This article proposes a solution pattern for big data solution, based on the logical
architecture described in Part 3 of this series and the composite patterns covered
in Part 4.
Insurance fraud is an act or omission intended to gain dishonest or unlawful advantage,
either for the party committing the fraud or for other related parties. Broad categories of
fraud include:
 Policyholder fraud and claims fraud— Fraud against the insurer in the purchase and execution
of an insurance product, including fraud at the time of making an insurance claim.
 Intermediary fraud— Fraud perpetuated by an insurance agent, corporate agent, intermediary,
or third party-agent against the insurer or the policy holders.

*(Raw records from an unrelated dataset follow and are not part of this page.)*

/-! ## Register writes and reads -/

@[simp] theorem setReg_mem (r : Reg) (v : Word) (s : State) : (setReg r v s).mem = s.mem := by
  cases r <;> rfl
@[simp] theorem setReg_memSize (r : Reg) (v : Word) (s : State) : (setReg r v s).memSize = s.memSize := by
  cases r <;> rfl
@[simp] theorem setReg_prim (r : Reg) (v : Word) (s : State) : (setReg r v s).prim = s.prim := by
  cases r <;> rfl
@[simp] theorem setReg_inputs (r : Reg) (v : Word) (s : State) : (setReg r v s).inputs = s.inputs := by
  cases r <;> rfl
@[simp] theorem setReg_busData (r : Reg) (v : Word) (s : State) : (setReg r v s).busData = s.busData := by
  cases r <;> rfl
@[simp] theorem setReg_memData (r : Reg) (v : Word) (s : State) : (setReg r v s).memData = s.memData := by
  cases r <;> rfl
@[simp] theorem setReg_resets (r : Reg) (v : Word) (s : State) : (setReg r v s).resets = s.resets := by
  cases r <;> rfl
@[simp] theorem writeOffset_mem (off : Nat) (v : Word) (s : State) : (writeOffset off v s).mem = s.mem := by
  unfold writeOffset; repeat (first | split | simp)
@[simp] theorem writeOffset_memSize (off : Nat) (v : Word) (s : State) :
    (writeOffset off v s).memSize = s.memSize := by
  unfold writeOffset; repeat (first | split | simp)
@[simp] theorem writeOffset_prim (off : Nat) (v : Word) (s : State) :
    (writeOffset off v s).prim = s.prim := by
  unfold writeOffset; repeat (first | split | simp)
@[simp] theorem writeOffset_inputs (off : Nat) (v : Word) (s : State) : (writeOffset off v s).inputs = s.inputs := by
  unfold writeOffset; repeat (first | split | simp)
@[simp] theorem writeOffset_busData (off : Nat) (v : Word) (s : State) :
    (writeOffset off v s).busData = s.busData := by
  unfold writeOffset; repeat (first | split | simp)
@[simp] theorem writeOffset_memData (off : Nat) (v : Word) (s : State) :
    (writeOffset off v s).memData = s.memData := by
  unfold writeOffset; repeat (first | split | simp)
@[simp] theorem writeOffset_resets (off : Nat) (v : Word) (s : State) : (writeOffset off v s).resets = s.resets := by
  unfold writeOffset; repeat (first | split | simp)
@[simp] theorem readRegister_mem (off : Nat) (s : State) : (readRegister off s).mem = s.mem := by
  unfold readRegister; repeat (first | split | simp)
@[simp] theorem readRegister_memSize (off : Nat) (s : State) : (readRegister off s).memSize = s.memSize := by
  unfold readRegister; repeat (first | split | simp)
@[simp] theorem readRegister_prim (off : Nat) (s : State) : (readRegister off s).prim = s.prim := by
  unfold readRegister; repeat (first | split | simp)
@[simp] theorem readRegister_inputs (off : Nat) (s : State) : (readRegister off s).inputs = s.inputs := by
  unfold readRegister; repeat (first | split | simp)
@[simp] theorem readRegister_memData (off : Nat) (s : State) : (readRegister off s).memData = s.memData := by
  unfold readRegister; repeat (first | split | simp)
@[simp] theorem readRegister_resets (off : Nat) (s : State) : (readRegister off s).resets = s.resets := by
  unfold readRegister; repeat (first | split | simp)
@[simp] theorem readRegister_busData (off : Nat) (s : State) : (readRegister off s).busData = readOffset s off := by
  unfold readRegister; repeat (first | split | simp)
@[simp] theorem setReg_crc_status (r : Reg) (v : Word) (s : State) : (setReg r v s).crc.status = s.crc.status := by
  cases r <;> rfl
@[simp] theorem setReg_crc_claims (r : Reg) (v : Word) (s : State) : (setReg r v s).crc.claims = s.crc.claims := by
  cases r <;> rfl
@[simp] theorem setReg_ciph_status (r : Reg) (v : Word) (s : State) : (setReg r v s).ciph.status = s.ciph.status := by
  cases r <;> rfl
@[simp] theorem setReg_ciph_claims (r : Reg) (v : Word) (s : State) : (setReg r v s).ciph.claims = s.ciph.claims := by
  cases r <;> rfl
@[simp] theorem setReg_lzd_status (r : Reg) (v : Word) (s : State) : (setReg r v s).lzd.status = s.lzd.status := by
  cases r <;> rfl
@[simp] theorem setReg_lzd_claims (r : Reg) (v : Word) (s : State) : (setReg r v s).lzd.claims = s.lzd.claims := by
  cases r <;> rfl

 Internal fraud— Fraud against the insurer by its director, manager, or any other staff or office
member.
Current fraud-detection process
The insurance regulatory boards have established anti-fraud policies, which include
well-defined processes for monitoring fraud, for searching for potential fraud indicators
(and publishing a list), and for coordinating with law enforcement agencies. The insurers
have staff dedicated to analyzing fraudulent claims.
Issues with the current fraud-detection process
The insurance regulators have well-defined fraud-detection and mitigation processes.

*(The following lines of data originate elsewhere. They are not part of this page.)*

-- ==== Sys2Proof/Laws/PerInstr.lean ====
section
/-! SUPPORT. The family of spec/30_encoding.md R113: what the encoder emits has the size the rule lists, and a token
that is not the reserved first byte is at least two bytes long. -/

namespace Sys2Proof.Laws.TokenSize

/-- The second part leaves out the reserved first byte of spec/30_encoding.md R114, which ends the stream and is no
token of it. -/
def Statement (i : Instr) : Prop :=
  (tokenBytes i).length = tokenSize i ∧
    (i.isToken = true → i.wellFormed = true → 2 ≤ tokenSize i ∨ ∃ m h, i = .lzBadlevel m h)

theorem crc32 (ph : Phase) : Statement (.crc32 ph) := ⟨rfl, nofun⟩
theorem encEcb (ph : Phase) : Statement (.encEcb ph) := ⟨rfl, nofun⟩
theorem encCbc (ph : Phase) : Statement (.encCbc ph) := ⟨rfl, nofun⟩
theorem decEcb (ph : Phase) : Statement (.decEcb ph) := ⟨rfl, nofun⟩
theorem decCbc (ph : Phase) : Statement (.decCbc ph) := ⟨rfl, nofun⟩
theorem ciphBadmode (alg : BadAlg) (dir : Dir) (ph : Phase) : Statement (.ciphBadmode alg dir ph) := ⟨rfl, nofun⟩
theorem lzd (ph : Phase) : Statement (.lzd ph) := ⟨rfl, nofun⟩
theorem clear (u : UnitId) : Statement (.clear u) := ⟨rfl, nofun⟩

theorem lit (mark : Option Level) (data : List Byte) : Statement (.lit mark data) := by
  refine ⟨by simp only [tokenBytes, tokenSize, List.length_cons]; omega, fun _ h => .inl ?_⟩
  simp only [Instr.wellFormed, Bool.and_eq_true, decide_eq_true_eq] at h
  simp only [tokenSize]
  omega

theorem match1S (f : BitVec 3) (h : BitVec 5) (lo : Byte) : Statement (.match1S f h lo) :=
  ⟨rfl, fun _ _ => .inl (Nat.le_refl 2)⟩

theorem match1L (h : BitVec 5) (x lo : Byte) : Statement (.match1L h x lo) :=
  ⟨rfl, fun _ _ => .inl (by simp only [tokenSize]; omega)⟩

theorem match2S (f : BitVec 3) (h : BitVec 5) (lo : Byte) : Statement (.match2S f h lo) :=
  ⟨rfl, fun _ _ => .inl (Nat.le_refl 2)⟩

theorem match2L (h : BitVec 5) (n : Nat) (x lo : Byte) : Statement (.match2L h n x lo) :=
  ⟨by simp only [tokenBytes, tokenSize, List.length_cons, List.length_append, List.length_replicate,
      List.length_nil]; omega,
    fun _ _ => .inl (by simp only [tokenSize]; omega)⟩

theorem match2SF (f : BitVec 3) (xd : BitVec 16) : Statement (.match2SF f xd) :=
  ⟨rfl, fun _ _ => .inl (by simp only [tokenSize]; omega)⟩

theorem match2LF (n : Nat) (x : Byte) (xd : BitVec 16) : Statement (.match2LF n x xd) :=
  ⟨by simp only [tokenBytes, tokenSize, be16Bytes, List.length_cons, List.length_append, List.length_replicate,
      List.length_nil]; omega,
    fun _ _ => .inl (by simp only [tokenSize]; omega)⟩

theorem lzBadlevel (m : BitVec 3) (h : BitVec 5) : Statement (.lzBadlevel m h) := ⟨rfl, fun _ _ => .inr ⟨m, h, rfl⟩⟩

end Sys2Proof.Laws.TokenSize
end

Traditional solutions use models based on historical fraud data, black-listed customers
and insurance agents, and regional data about fraud peculiar to a certain area. The data
available for detecting fraud is limited to the given insurer's IT systems and a few
external sources.
Current fraud-detection processes are mostly manual and work on limited data sets.
Insurers may not be able to investigate all the indicators. Fraud is often detected very
late, and it is difficult for the insurer to do adequate followup for each fraud case.

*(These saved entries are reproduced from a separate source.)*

@[simp] theorem copyOut_length (dist n : Nat) (out : List Byte) : (copyOut dist n out).length = out.length + n := by
  induction n generalizing out with
  | zero => rfl
  | succ n ih => rw [copyOut, ih, List.length_append, List.length_singleton, Nat.add_assoc, Nat.add_comm 1]

/-- Every token produces output. -/
theorem length_lt_of_tokenOut {i : Instr} {out out' : List Byte} (hw : i.wellFormed = true)
    (h : tokenOut i out = some out') : out.length < out'.length := by
  obtain ⟨mark, data, rfl, rfl⟩ | ⟨lv, dv, -, -, rfl⟩ := tokenOut_eq_some h
  · obtain ⟨hdata, -⟩ := (wellFormed_lit_iff mark data).mp hw
    rw [List.length_append]; omega
  · rw [copyOut_length]; omega

theorem streamOut_cons {i : Instr} {is : List Instr} {out final : List Byte} (h : streamOut (i :: is) out = some final) :
    ∃ out', tokenOut i out = some out' ∧ streamOut is out' = some final := by
  rw [streamOut] at h
  split at h
  · cases h
  · exact ⟨_, by assumption, h⟩

theorem length_le_of_streamOut {toks : List Instr} {out final : List Byte} (hw : ∀ i ∈ toks, i.wellFormed = true)
    (h : streamOut toks out = some final) : out.length ≤ final.length := by
  induction toks generalizing out with
  | nil => rw [Option.some.inj h]
  | cons i is ih =>
    obtain ⟨out', hout, hrest⟩ := streamOut_cons h
    have hlt := length_lt_of_tokenOut (hw i List.mem_cons_self) hout
    have hle := ih (fun j hj => hw j (List.mem_cons_of_mem i hj)) hrest
    omega

theorem laterToken_iff (l : Level) (i : Instr) :
    laterToken l i = true ↔ i.isToken = true ∧ i.wellFormed = true ∧ i.fitsContext (some l) = true := by
  simp [laterToken, and_assoc]

theorem wellFormed_of_laterToken {l : Level} {i : Instr} (h : laterToken l i = true) : i.wellFormed = true := by
  obtain ⟨-, hw, -⟩ := (laterToken_iff l i).mp h
  exact hw

/-- A stream is a literal run with the marker of its level, then later tokens. -/
theorem goodStream_cases {l : Level} {toks : List Instr} (h : goodStream l toks = true) :
    ∃ data rest, toks = .lit (some l) data :: rest ∧ (Instr.lit (some l) data).wellFormed = true ∧
      ∀ i ∈ rest, laterToken l i = true := by
  unfold goodStream at h
  split at h
  · simp only [Bool.and_eq_true, decide_eq_true_eq, List.all_eq_true] at h
    obtain ⟨⟨rfl, hlit⟩, hrest⟩ := h
    exact ⟨_, _, rfl, hlit, hrest⟩
  · cases h

/-! ## Tokens as memory -/

/-- Memory `m` while LZD decompresses: it holds the output `out`, and what lies outside the output range is as in `s`. -/
structure HoldsOutput (s : State) (out : List Byte) (m : List Host.Cell) : Prop where
  wf : memWf m = true
  out_eq : memRead m s.lzd.dst.toNat out.length = out
  same : sameOutside (lzdClaim s).wr s.mem m

theorem holdsOutput_nil {s : State} (hm : memWf s.mem = true) : HoldsOutput s [] s.mem := ⟨hm, rfl, fun _ _ => rfl⟩

namespace HoldsOutput

variable {s : State} {out : List Byte} {m : List Host.Cell}

/-- The byte `dist` before the end of the output. -/
theorem memGet_back (h : HoldsOutput s out m) {dist : Nat} (hd : 0 < dist) (hle : dist ≤ out.length) :
    memGet m (s.lzd.dst.toNat + out.length - dist) = out.getD (out.length - dist) 0 := by
  have hread := memRead_getElem? m s.lzd.dst.toNat out.length (out.length - dist)
  rw [h.out_eq, if_pos (by omega), ← Nat.add_sub_assoc hle] at hread
  rw [List.getD_eq_getElem?_getD, hread, Option.getD_some]

/-- One more byte of output. -/
theorem put (h : HoldsOutput s out m) (hlen : out.length < s.lzd.expLen.toNat) (v : Byte) :
    HoldsOutput s (out ++ [v]) (memPut m (s.lzd.dst.toNat + out.length) v) where
  wf := memWf_memPut h.wf _ v
  out_eq := by
    rw [List.length_append, List.length_singleton, memRead_succ, memGet_memPut_self h.wf,
      memRead_congr (m' := m) fun b _ _ => memGet_memPut_ne m v (by omega), h.out_eq]
  same := fun a ha => by
    have hout := (spanHas_false_iff _ _).mp ha
    simp only [lzdClaim, spanOf_base, spanOf_len] at hout
    rw [memGet_memPut_ne m v (by omega), h.same a ha]

theorem write (h : HoldsOutput s out m) {data : List Byte} (hlen : out.length + data.length ≤ s.lzd.expLen.toNat) :
    HoldsOutput s (out ++ data) (memWrite m (s.lzd.dst.toNat + out.length) data) := by
  induction data generalizing out m with
  | nil => rwa [List.append_nil]
  | cons v vs ih =>
    rw [List.length_cons] at hlen
    have htail := ih (h.put (by omega) v) (by rw [List.length_append, List.length_singleton]; omega)
    rwa [List.append_assoc, List.length_append] at htail

theorem copy (h : HoldsOutput s out m) {dist n : Nat} (hd : 0 < dist) (hle : dist ≤ out.length)
    (hlen : out.length + n ≤ s.lzd.expLen.toNat) :
    HoldsOutput s (copyOut dist n out) (copyMatch dist (s.lzd.dst.toNat + out.length) n m) := by
  induction n generalizing out m with
  | zero => exact h
  | succ n ih =>
    rw [copyOut, copyMatch, h.memGet_back hd hle]
    have htail := ih (h.put (by omega) (out.getD (out.length - dist) 0))
      (by rw [List.length_append]; omega) (by rw [List.length_append, List.length_singleton]; omega)
    rwa [List.length_append] at htail

/-- The input is not written: the address checks keep it apart from the output range. -/
theorem input_eq (h : HoldsOutput s out m) (hready : lzdReady s = true) {k : Nat} :
    memRead m (s.lzd.src.toNat + k) (s.lzd.len.toNat - k) =
      memRead s.mem (s.lzd.src.toNat + k) (s.lzd.len.toNat - k) := by
  obtain ⟨-, -, -, hmeet, -⟩ := (lzdReady_iff s).mp hready
  refine memRead_congr fun a hlo hhi => h.same a (eq_false_of_ne_true fun hwr => ?_)
  have hrd : spanHas (lzdClaim s).rd a = true := by
    rw [spanHas_iff]
    simp only [lzdClaim, spanOf_base, spanOf_len]
    omega
  exact absurd (spansMeet_of_spanHas hrd hwr) (ne_true_of_eq_false hmeet)

end HoldsOutput

/-! ## One token of a stream -/

/-- `s` while LZD decompresses, with working state `r` and memory `m`. -/
def midRun (s : State) (r : LzRun) (m : List Host.Cell) : State := withRun r { s with mem := m }

@[simp] theorem midRun_lzd (s : State) (r : LzRun) (m : List Host.Cell) :
    (midRun s r m).lzd = { s.lzd with run := some r } := rfl

/-- The working state between the tokens of a stream of level `l`, after the first. -/
def laterRun (l : Level) (ip op : Nat) : LzRun := { ip := ip, op := op, level := some l, first := false }

/-- The level a token's marker sets. -/
def tokenMark : Instr → Option Level
  | .lit mark _ => mark
  | _ => none

@[simp] theorem tokenMark_lit (mark : Option Level) (data : List Byte) : tokenMark (.lit mark data) = mark := rfl

/-- The input from stream index `ip` on. -/
def inputFrom (s : State) (ip : Nat) : List Byte := memRead s.mem (s.lzd.src.toNat + ip) (s.lzd.len.toNat - ip)

theorem inputFrom_length (s : State) (ip : Nat) : (inputFrom s ip).length = s.lzd.len.toNat - ip := memRead_length _ _ _

theorem inputFrom_add {s : State} {ip : Nat} {bs rest : List Byte} (h : inputFrom s ip = bs ++ rest) :
    inputFrom s (ip + bs.length) = rest := by
  rw [inputFrom, ← Nat.add_assoc, Nat.sub_add_eq, ← memRead_drop, ← inputFrom, h, List.drop_left]

/-- A fetch decodes the input that is left. -/
theorem fetchToken_midRun {s : State} {r : LzRun} {out : List Byte} {m : List Host.Cell} (hready : lzdReady s = true)
    (h : HoldsOutput s out m) : fetchToken (midRun s r m) r = decode (runContext r) (.stream (inputFrom s r.ip)) := by
  have hsrc : srcByte (midRun s r m) r = fun j => (inputFrom s r.ip)[j]? := by
    funext j
    rw [inputFrom, ← h.input_eq hready, memRead_getElem?]
    exact if_congr (by simp only [midRun_lzd]; omega) rfl rfl
  rw [fetchToken, hsrc, decode, inputFrom_length]
  rfl

theorem execLit_of_fits {s : State} {r : LzRun} {data : List Byte} (mark : Option Level) (hr : s.lzd.run = some r)
    (hin : r.ip + (1 + data.length) ≤ s.lzd.len.toNat) (hout : r.op + data.length ≤ s.lzd.expLen.toNat) :
    execLit mark data s = .next (litDone (marked mark r) data s) := by
  simp [execLit, hr, Nat.not_lt.mpr hin, Nat.not_lt.mpr hout]

theorem advance_eq_laterRun {l : Level} {r : LzRun} (h : r.level = some l) (size n : Nat) :
    advance r size n = laterRun l (r.ip + size) (r.op + n) := by simp [advance, laterRun, h]

theorem litDone_midRun (r r' : LzRun) (data : List Byte) (s : State) (m : List Host.Cell) :
    litDone r' data (midRun s r m) = midRun s (advance r' (1 + data.length) data.length)
      (memWrite m (s.lzd.dst.toNat + r'.op) data) := rfl

theorem matchDone_midRun (r r' : LzRun) (size length dist : Nat) (s : State) (m : List Host.Cell) :
    matchDone r' size length dist (midRun s r m) = midRun s (advance r' size length)
      (copyMatch dist (s.lzd.dst.toNat + r'.op) length m) := rfl

theorem tokenMark_of_storedPair {i : Instr} {p : Nat × Nat} (h : storedPair i = some p) : tokenMark i = none := by
  cases i with
  | lit => cases h
  | _ => rfl

/-- The machine's token and the token on bytes: `exec` writes what `tokenOut` means and moves both cursors. -/
theorem exec_token {s : State} {r : LzRun} {i : Instr} {out out' : List Byte} {m : List Host.Cell} {l : Level}
    (h : HoldsOutput s out m) (hop : r.op = out.length) (hlevel : (marked (tokenMark i) r).level = some l)
    (hout : tokenOut i out = some out') (hin : r.ip + tokenSize i ≤ s.lzd.len.toNat)
    (hE : out'.length ≤ s.lzd.expLen.toNat) :
    ∃ m', exec i (midRun s r m) = .next (midRun s (laterRun l (r.ip + tokenSize i) out'.length) m') ∧
      HoldsOutput s out' m' := by
  obtain ⟨mark, data, rfl, rfl⟩ | ⟨lv, dv, hpair, hdist, rfl⟩ := tokenOut_eq_some hout
  · rw [List.length_append] at hE
    refine ⟨_, ?_, h.write hE⟩
    have hexec : exec (.lit mark data) (midRun s r m) = .next (litDone (marked mark r) data (midRun s r m)) :=
      execLit_of_fits (s := midRun s r m) mark rfl hin (by rw [hop]; exact hE)
    rw [tokenMark_lit] at hlevel
    rw [hexec, litDone_midRun, advance_eq_laterRun hlevel, marked_ip, marked_op, hop, List.length_append]
    rfl
  · rw [copyOut_length] at hE
    refine ⟨_, ?_, h.copy (Nat.succ_pos dv) hdist hE⟩
    have hexec : exec i (midRun s r m) = .next (matchDone r (tokenSize i) (lv + 2) (dv + 1) (midRun s r m)) := by
      rw [exec_match hpair]
      exact runMatch_of_fits rfl hin (by rw [hop]; exact hE) (by rw [hop]; exact hdist)
    rw [tokenMark_of_storedPair hpair, marked_none] at hlevel
    rw [hexec, matchDone_midRun, advance_eq_laterRun hlevel, hop, copyOut_length]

Current fraud detection relies on what is known about existing fraud cases, so every
time a new type of fraud occurs, insurance companies have to bear the consequences
for the first time. Most traditional methods work within a particular data source and
cannot accommodate the ever-growing variety of data from different sources. A big data
solution can help address these challenges and play an important role in fraud detection
for insurance companies.
Solution pattern: Getting started
This solution pattern is based on the store-and-explore composite pattern. It focuses on
acquiring and storing the relevant data from various sources inside or outside the
enterprise. The data sources shown in Figure 1 are examples only; domain experts can
identify the appropriate data sources.
Because a large volume of varied data from many sources must be collected, stored,
and processed, this business challenge is a good candidate for a big data solution.
The following diagram shows the solution pattern, mapped onto the logical architecture,
described in Part 3.
Figure 1. Solution pattern for getting started

Figure 1 uses data providers from:


 External data sources
 Structured data storage
 Transformed, structured data
 Entity resolution
 Big data explorer components
The data required for healthcare fraud detection can be acquired from various sources
and systems such as banks, medical institutions, social media, and Internet agencies. It
includes unstructured data from sources such as blogs, social media, news agencies,
reports from various agencies, and X-ray reports. See the data sources layer in Figure 1
for more examples. With big data analytics, the information from these varied sources
can be correlated and combined, and — with the help of defined rules — analyzed to
determine the possibility of fraud.
In this pattern, the required external data is acquired from data providers who contribute
preprocessed, unstructured data converted to structured or semi-structured format. This
data is stored in the big data stores after initial preprocessing. The next step is to
identify possible entities and generate ad-hoc reports from the data.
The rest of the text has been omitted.